Dive Brief:
- Bill Ackman and his company Pershing Square are selling 20 million shares of Mondelez International, which reduces Pershing's stake in Mondelez from 7.5% to 5.6%. Mondelez shares have dipped approximately 3%.
- Pershing is "reducing the position size for portfolio management purposes only," Ackman told investors in an email.
- Ackman initially announced his stake in Mondelez last August and immediately pushed the company to further cut costs and expand profits or to prepare for a company sale.
Dive Insight:
"We reduced our stake because Mondelez had become an outsized position in light of its initially large size and its outperformance relative to other holdings," Ackman wrote. "We continue to believe in the potential for operating improvements and margin expansion that we expect will lead to substantial further increases in value.
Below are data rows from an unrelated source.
-- ==== Sys2Proof/Machine/Fabric.lean ====
section
/-!
DEFINITION. Messages (R284 to R296): sealing, sending, answers, the one-sided writes with landing buffers, retries, SEND.
Payloads are kept as plaintext; the tag is that of the ciphertext under AES-256-GCM, whose algorithm is opaque (log 10).
-/

set_option Elab.async false

/-! ## Link frames (R283) -/

namespace Sys2Proof

/-- The sequence number of a frame: control bits [23:0]. -/
def Frame.number (f : Frame) : BitVec 24 := f.control.setWidth 24

/-- What the CRC-32 of a frame covers: its flits and control bits [31:0]. -/
def Frame.covered (f : Frame) : List Byte := f.flits.flatMap Machine.lineBytes ++ Machine.bytesOf 4 f.control.toNat

/-- The CRC-32 of a frame matches: control bits [63:32]. -/
def Frame.crcOk (f : Frame) : Bool := Machine.crc32 f.covered == f.control.extractLsb' 32 32

end Sys2Proof

namespace Sys2Proof.Machine

/-- Flits as a frame of a number, under its CRC. -/
def frameOf (number : BitVec 24) (flits : List Line) : Frame :=
  let f : Frame := { flits := flits, control := number.setWidth 64 }
  { f with control := f.control ||| ((crc32 f.covered).setWidth 64 <<< 32) }

/-! ## The form of a message (R285, R286) -/

/-- Header bytes 0x00 to 0x2F. -/
def headerBytes (m : Message) : List Byte :=
  bytesOf 4 m.dst.toNat ++ bytesOf 4 m.src.toNat ++ bytesOf 4 (m.gang.toNat + 2 ^ 24 * m.epoch.toNat)
    ++ bytesOf 2 (m.vf.toNat + (if m.byGang then 512 else 0)) ++ bytesOf 1 m.kind.toNat ++ bytesOf 1 m.flits.toNat
    ++ bytesOf 8 m.seq.toNat ++ bytesOf 8 m.wordA.toNat ++ bytesOf 8 m.wordB.toNat ++ bytesOf 2 m.bytes.toNat ++ bytesOf 6 0

/-- The type is one of R286, the payload count agrees with the length, and every field that R285 and R286 mark zero is zero. A
chunk phase that R286 does not give counts as none of its types (log 54). -/
def messageOk (m : Message) : Bool :=
  m.reserved == 0 && m.payload.length == m.bytes.toNat && m.bytes.toNat ≤ 4096 && m.flits.toNat == ceilDiv m.bytes.toNat 64 &&
  (match m.kind.toNat with
    | 1 => m.wordB == 0
    | 2 => m.wordB == 0 && m.wordA.toNat / 2 ^ 49 == 0
    | 3 => m.wordB == 0 && m.wordA.toNat / 2 ^ 12 == 0 && 8 ≤ m.bytes.toNat && m.bytes.toNat ≤ 128 && m.bytes.toNat % 8 == 0
    | 4 => field m.wordA.toNat 26 6 == 0 && m.wordB.toNat / 2 ^ 9 == 0 && m.wordB.toNat % 256 ≤ 2
    | 5 => m.wordB.toNat / 2 ^ 24 == 0 && m.bytes == 0
    | 6 => m.wordA.toNat / 2 ^ 10 == 0 && m.wordB == 0 && m.bytes == 0
    | 7 => m.wordA.toNat / 2 ^ 10 == 0 && m.wordB.toNat / 2 == 0 && m.bytes == 0
    | _ => false)

/-! ## Keys and sealing (R288) -/

/-- The nonce: sequence number, source endpoint, key epoch, zeros. -/
def nonceOf (m : Message) : BitVec 96 := ((m.seq ++ m.src) ++ m.epoch) ++ (0 : BitVec 18)

/-- The ciphertext of a payload. -/
def cipherOf (key : BitVec 256) (m : Message) : List Byte :=
  m.payload.zipIdx.map fun b => b.1 ^^^ Config.gcmStream key (nonceOf m) b.2

/-- The tag of a message under a key. -/
def tagOf (key : BitVec 256) (m : Message) : BitVec 128 := Config.gcmTag key (nonceOf m) (headerBytes m) (cipherOf key m)

/-- A message numbered and sealed by its die under the gang's current epoch (R288). -/
def State.seal (s : State) (d : Nat) (key : BitVec 256) (m : Message) : Message × State :=
  let g := s.gang m.gang
  let m := { m with epoch := g.epoch, seq := BitVec.ofNat 48 (look 0 g.seqs d), src := BitVec.ofNat 22 (endpointOf d) }
  ({ m with tag := tagOf key m }, s.modGang m.gang fun g => { g with seqs := ins g.seqs d (look 0 g.seqs d + 1) })

/-- The local port of its die by which a message leaves the package: that of its tile (R303); for a write by SEND the spec
names none, and it is a free value (log 35). -/
def portOf (m : Message) : Nat :=
  (if m.kind = 4 ∨ m.kind = 6 ∨ m.kind = 7 then m.wordA.toNat % 2 ^ 10 else Config.free m.seq.toNat) % 3

/-- The flits of a message: its header with the tag, its payload, encrypted (R285). -/
def flitsOf (key : BitVec 256) (m : Message) : List Line :=
  (chunksOf 64 65 (headerBytes m ++ bytesOf 16 m.tag.toNat ++ cipherOf key m)).map lineOf

/-- Flits as frames of 16, the last filled with empty flits, numbered from a number (R283). -/
def framesOf (number : BitVec 24) (fs : List Line) : List Frame :=
  (chunksOf 16 (fs.length + 1) fs).zipIdx.map fun f =>
    frameOf (number + BitVec.ofNat 24 f.2) (f.1 ++ List.replicate (16 - f.1.length) 0)

/-- A message for another package leaves by its port; the port keeps its last 256 frames (R283). -/
def State.depart (s : State) (d : Nat) (key : BitVec 256) (m : Message) : State :=
  if (dieOfEndpoint m.dst.toNat).isSome then s
  else s.modDie d fun k =>
    let p := look Port.reset k.ports (portOf m)
    let fs := framesOf p.out (flitsOf key m)
    let kept := p.sent ++ fs
    let q : Port := { p with out := p.out + BitVec.ofNat 24 fs.length, sent := kept.drop (kept.length - 256) }
    { k with ports := put Port.reset k.ports (portOf m) q }

/-- A message stays in the package, or the port by which it leaves is up. -/
def State.portUp (s : State) (d : Nat) (m : Message) : Bool :=
  (dieOfEndpoint m.dst.toNat).isSome || (look Port.reset (s.die d).ports (portOf m)).up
As a result, it remains our largest exposure."
So far this year, Mondelez shares have fallen 7%. Ackman has said in the past that despite significant efforts by Mondelez, more cost-cutting would be needed to drive margins higher, as Mondelez's margins were still lagging behind the competition. In its latest earnings release, Mondelez reported sales declines but also said its gross profit margin rose 230 basis points in 2015.
Mondelez CEO Irene Rosenfeld told The Wall Street Journal last year about her frustration with investors' fascination with activists. Rosenfeld said fielding opinions from activist investors takes about one-quarter of her time, and those opinions have gone beyond cost-cutting to also include changing product selection, shelf space, and marketing.
Mondelez's performance isn't the full story of Ackman and Pershing's stake sale. Pershing is also a major investor in Valeant Pharmaceuticals, which has been a losing ordeal for Pershing. Losses on that investment total about $2.5 billion to date, including $1 billion earlier this week. Pershing had also just added more shares to this already draining investment last week.